System Latency and Effect on Gaming

We showed this video earlier, and we it used as one the most glaring example of system latency affecting gaming performance. In the video, we can see the target crossing an opening. In normal circumstances, we’ll just dismiss it as a missed shot. But under the eye of a high-speed camera, we can see that’s not the case. High-level players have a sense of when a shot has missed or not we never really knew other than account it to lag or bad netcode but NVIDIA shows us that’s not the case.

This is a delayed hit register and despite how accurate and how perfectly-timed the shot was, the shooter still missed as the target has crossed the shot window. Breaking this down further, the game is reporting that the crosshair is already behind the target due to the processing involved in the game. To put it simply, the game world is not operating at a 1:1 speed with the real world. System latency is causing a delay and not even 1000FPS can make that shot connect if the system latency is still greater than 1ms.

Peeker’s advantage is the phenomenon wherein an attacking player has an advantage over a defending player holding an angle.
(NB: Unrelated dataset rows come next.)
/-- The fields of a command stand for that command, except for the empty channel mask (rules R93, R191, R192). -/
theorem commandOfFields_opcode_sub (i : Instr) :
    commandOfFields i.opcode i.sub = if i.wellFormed then some i else none := by
  have read_mask (m : ChannelMask) (f : ChannelMask → Instr) :
      (maskOfSub (subOfMask m)).map f = if m.nonempty then some (f m) else none := by
    rw [maskOfSub_subOfMask, apply_ite (Option.map f)]; rfl
  cases i with
  | tick clk => exact congrArg (Option.map Instr.tick) (flagOfSub_subOfFlag clk)
  | setrec on => exact congrArg (Option.map Instr.setrec) (flagOfSub_subOfFlag on)
  | status clr => exact congrArg (Option.map Instr.status) (flagOfSub_subOfFlag clr)
  | rdreg r => exact congrArg (Option.map Instr.rdreg) (Reg.ofIndex_index r)
  | whstart m => exact read_mask m .whstart
  | whstop m => exact read_mask m .whstop
  | clear mode => cases mode <;> rfl
  | whwrite c => cases c <;> rfl
  | stread dir => cases dir <;> rfl
  | _ => rfl

/-- A word that decodes holds the fields of a command with legal operands (rule R93). -/
theorem wellFormed_of_decode {w : Word} {i : Instr} (h : decode w = .ok i) : i.wellFormed = true := by
  obtain ⟨hop, hsub, -⟩ := decode_fields h
  have hread := (decode_eq_ok_iff.1 h).2
  rw [hop, hsub, commandOfFields_opcode_sub] at hread
  by_contra hwf
  rw [if_neg hwf] at hread
  cases hread

theorem decode_encode {i : Instr} (hwf : i.wellFormed = true) : decode (encode i) = .ok i := by
  obtain ⟨hop, hsub, hz⟩ := Laws.EncodeFields.of_fields i
  rw [decode_eq_ok_iff, hop, hsub, commandOfFields_opcode_sub, if_pos hwf]
  exact ⟨hz, rfl⟩

/-! ### The rows of the printed map -/

/-- A row of the printed map tests the whole of `op` and `z`, and the part of `sub` that it tests is zero in every legal `sub`. -/
structure OpcodeRow.TestsFields (r : OpcodeRow) : Prop where
  mask_op : opField r.mask = 0xFF#8
  mask_z : zField r.mask = 0xFFFF#16
  pattern_sub : subField r.pattern = 0x00#8
  pattern_z : zField r.pattern = 0#16
  legal : ∀ sub ∈ r.legalSub, sub &&& subField r.mask = 0x00#8

/-- `sub` is not tested, or all its bits but bit 0 are, in the rows whose operand is a flag (rule R93). -/
theorem testsFields_of_mem : ∀ r ∈ opcodeMap, r.TestsFields := by
  have hfields : ∀ r ∈ opcodeMap, opField r.mask = 0xFF#8 ∧ zField r.mask = 0xFFFF#16 ∧ subField r.pattern = 0x00#8 ∧
      zField r.pattern = 0#16 := by decide
  have hsub : ∀ r ∈ opcodeMap, subField r.mask = 0x00#8 ∨ subField r.mask = 0xFE#8 ∧ r.legalSub = [0x00#8, 0x01#8] := by
    decide
  intro r hr
  obtain ⟨hop, hz, hpsub, hpz⟩ := hfields r hr
  refine ⟨hop, hz, hpsub, hpz, fun sub hlegal => ?_⟩
  obtain hmask | ⟨hmask, hflag⟩ := hsub r hr
  · rw [hmask]; exact BitVec.and_zero
  · rw [hflag] at hlegal
    rw [hmask]
    revert sub
    decide

/-- The match of rule R93 over the whole word, by fields. -/
theorem OpcodeRow.TestsFields.selects_iff {r : OpcodeRow} (h : r.TestsFields) (w : Word) :
    r.selects w = true ↔ zField w = 0#16 ∧ opField r.pattern = opField w ∧ subField w ∈ r.legalSub := by
  have hop : opField w &&& 0xFF#8 = opField w := BitVec.and_allOnes
  have hz : zField w &&& 0xFFFF#16 = zField w := BitVec.and_allOnes
  have hmatch : w &&& r.mask = r.pattern ↔
      opField w = opField r.pattern ∧ subField w &&& subField r.mask = 0x00#8 ∧ zField w = 0#16 := by
    rw [word_eq_iff_fields, opField_and, subField_and, zField_and, h.mask_op, h.mask_z, h.pattern_sub, h.pattern_z, hop, hz]
  rw [OpcodeRow.selects, Bool.and_eq_true, beq_iff_eq, List.contains_iff_mem, hmatch]
  constructor
  · rintro ⟨⟨hwop, -, hwz⟩, hsub⟩
    exact ⟨hwz, hwop.symm, hsub⟩
  · rintro ⟨hwz, hwop, hsub⟩
    exact ⟨⟨hwop.symm, h.legal _ hsub, hwz⟩, hsub⟩

/-- The opcodes of the map are distinct (rule R93). -/
theorem opcodeMap_opcodes_distinct : opcodeMap.Pairwise fun r r' => opField r.pattern ≠ opField r'.pattern := by
  decide

/-- The commands with legal operands, in the order of the printed map (rule R93). -/
def legalCommands : List Instr :=
  ([.nop, .tick false, .tick true, .latch, .setspeed, .setstart, .setlength, .setrec false, .setrec true, .setsos, .setfilter,
    .trig, .clear .all, .clear .step, .whstart ⟨true, false⟩, .whstart ⟨false, true⟩, .whstart ⟨true, true⟩,
    .whstop ⟨true, false⟩, .whstop ⟨false, true⟩, .whstop ⟨true, true⟩, .whwrite .left, .whwrite .right, .stwrite,
    .stread .forward, .stread .backward, .status false, .status true] : List Instr) ++
  Reg.all.map .rdreg

theorem Reg.mem_all (r : Reg) : r ∈ Reg.all := by
  cases r <;> decide

theorem ChannelMask.nonempty_cases {m : ChannelMask} (h : m.nonempty = true) :
    m = ⟨true, false⟩ ∨ m = ⟨false, true⟩ ∨ m = ⟨true, true⟩ := by
  obtain ⟨l, r⟩ := m
  revert h
  cases l <;> cases r <;> decide

theorem mem_legalCommands_of_wellFormed {i : Instr} (hwf : i.wellFormed = true) : i ∈ legalCommands := by
  cases i with
  | rdreg r => exact List.mem_append_right _ (List.mem_map_of_mem (Reg.mem_all r))
  | tick clk => cases clk <;> decide
  | setrec on => cases on <;> decide
  | status clr => cases clr <;> decide
  | clear mode => cases mode <;> decide
  | whwrite c => cases c <;> decide
  | stread dir => cases dir <;> decide
  | whstart m => obtain rfl | rfl | rfl := ChannelMask.nonempty_cases hwf <;> decide
  | whstop m => obtain rfl | rfl | rfl := ChannelMask.nonempty_cases hwf <;> decide
  | _ => decide

theorem wellFormed_of_mem_legalCommands : ∀ i ∈ legalCommands, i.wellFormed = true := by
  decide

/-- Row by row, the `op` and the legal `sub`s of the printed map are the fields of the legal commands. -/
theorem opcodeMap_fields :
    (opcodeMap.flatMap fun r => r.legalSub.map fun sub => (opField r.pattern, sub)) =
      legalCommands.map fun i => (i.opcode, i.sub) := by
  decide

/-- A row of the printed map has the fields `op` and `sub` exactly when they are those of a well-formed command. -/
theorem exists_row_iff {op sub : BitVec 8} :
    (∃ r ∈ opcodeMap, opField r.pattern = op ∧ sub ∈ r.legalSub) ↔
      ∃ i : Instr, i.wellFormed = true ∧ i.opcode = op ∧ i.sub = sub := by
  have hmem := congrArg (fun fields => (op, sub) ∈ fields) opcodeMap_fields
  simp only [List.mem_flatMap, List.mem_map, Prod.mk.injEq, eq_iff_iff] at hmem
  constructor
  · rintro ⟨r, hr, hop, hsub⟩
    obtain ⟨i, hi, hiop, hisub⟩ := hmem.1 ⟨r, hr, sub, hsub, hop, rfl⟩
    exact ⟨i, wellFormed_of_mem_legalCommands i hi, hiop, hisub⟩
  · rintro ⟨i, hwf, hiop, hisub⟩
    obtain ⟨r, hr, sub', hsub, hop, rfl⟩ := hmem.2 ⟨i, mem_legalCommands_of_wellFormed hwf, hiop, hisub⟩
    exact ⟨r, hr, hop, hsub⟩
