-- ==== Sys2Proof/Machine/Float.lean ====
section
/-! DEFINITION. The binary32 arithmetic of R65: round to nearest even, denormals flushed to zero with their sign kept,
no fused operation, and Cedun's function library as the correctly rounded value of the exact function. -/

namespace Sys2Proof.F

/-- A binary32 value, opened: NaN, an infinity, or sign and magnitude `m · 2 ^ e` (a denormal operand reads as zero). -/
inductive V where
  | nan
  | inf (neg : Bool)
  | fin (neg : Bool) (m : Nat) (e : Int)
  deriving DecidableEq, Repr

/-- Open a binary32 word. Denormal operands are flushed to zero with their sign kept (R65). -/
def dec (x : F32) : V :=
  let n := x.toNat
  let neg := n.testBit 31
  let ex : Nat := (n / 2 ^ 23) % 256
  let mt : Nat := n % 2 ^ 23
  if ex = 255 then (if mt = 0 then .inf neg else .nan)
  else if ex = 0 then .fin neg 0 0
  else .fin neg (mt + 2 ^ 23) ((ex : Int) - 150)

/-- The quiet NaN the model answers; the spec fixes no payload (log entry 14). -/
def nan : F32 := 0x7FC00000#32

/-- An infinity. -/
def infBits (neg : Bool) : F32 := if neg then 0xFF800000#32 else 0x7F800000#32

/-- A zero. -/
def zeroBits (neg : Bool) : F32 := if neg then 0x80000000#32 else 0#32

/-- A denormal operand is flushed to zero with its sign kept (R65). -/
def flush (x : F32) : F32 := match dec x with
  | .fin a 0 _ => zeroBits a
  | _ => x

/-- Bit length. -/
def bitLen (n : Nat) : Nat := if n = 0 then 0 else n.log2 + 1

/-- Round `m · 2 ^ e`, plus something strictly between 0 and one unit of `m` where `sticky`, to the nearest binary32,
ties to even; overflow to infinity, denormal results to zero (R65): a magnitude that the rounding takes up to 2^-126 is
normal. -/
def round (neg : Bool) (m : Nat) (e : Int) (sticky : Bool) : F32 :=
  if m = 0 then zeroBits neg else
  let l := bitLen m
  let (q, e', half, rest) :=
    if l ≤ 24 then (m * 2 ^ (24 - l), e - ((24 - l : Nat) : Int), false, sticky)
    else
      let d := l - 24
      let r := m % 2 ^ d
      (m / 2 ^ d, e + (d : Int), decide (2 ^ (d - 1) ≤ r), sticky || decide (r % 2 ^ (d - 1) ≠ 0))
  let q1 := if half && (rest || q % 2 = 1) then q + 1 else q
  let (q2, e2) := if q1 = 2 ^ 24 then (2 ^ 23, e' + 1) else (q1, e')
  let be : Int := e2 + 150
  if be ≥ 255 then infBits neg
  else if be < 1 then (if be = 0 ∧ q = 2 ^ 24 - 1 then zeroBits neg ||| 0x00800000#32 else zeroBits neg)
  else BitVec.ofNat 32 ((if neg then 2 ^ 31 else 0) + be.toNat * 2 ^ 23 + (q2 - 2 ^ 23))

/-- Round the rational `n / d` times `2 ^ e`. -/
def roundRat (neg : Bool) (n d : Nat) (e : Int) : F32 :=
  if n = 0 then zeroBits neg else
  let k := (bitLen d + 30) - bitLen n
  let n' := n * 2 ^ k
  round neg (n' / d) (e - (k : Int)) (decide (n' % d ≠ 0))

/-- Round an exact signed rational. -/
def ofRat (n : Int) (d : Nat) : F32 := roundRat (decide (n < 0)) n.natAbs d 0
This is due to the game’s latency of sending positional info being over the network for the defending player, the split-second advantage of the attacker is peeker’s advantage. Players offset this jiggling on the corners, heavily emphasized in Rainbow Six Siege but is present in most FPS. This can be attributed to network latency but system latency also affects it as the video above shows.

With lower system latency and a good network, it is possible for the system with latency to spot the attacking character and make the first shot, reducing the impact of peeker’s advantage. In a LAN tournament, this potentially mitigates it to the point of no impact when equally skilled players are matched up.

Last up, we have the flick shot. A skill that has become synonymous to high skill level, many players practice it with games like Aim Lab and KovaaK, hoping to nail it. A flick shot is described as acquiring the target, flicking to the target and then connecting the shot, all done with high-precision. Simply put, its swinging your mouse and stopping at a dime, right over the target (preferably the head) to make the frag.

The video above shows how lower system latency helps in improving flick shots. At a 55ms system latency, the spread is not too tight which equates to more misses. Lowering that latency improves grouping and with around 15ms system latency we can see shot groupings concentrated more on the the target area now.

System Latency Going Forward

As of right now, NVIDIA and its monitor and mouse partners will probably be using the term system latency. Going forward as more eyes are directed towards the metric and more tests re done, input latency, display latency and system latency will be more  frequently used, and may lead to more insights into how it affects gaming performance.

As NVIDIA pushes cinematic gaming to an 8K dimension, the company is also pushing esports into a low-latency direction. An industry in agreement will allow us to see monitors and keyboards/mice that promote the lowest possible latency in-game so players get the utmost performance in-game.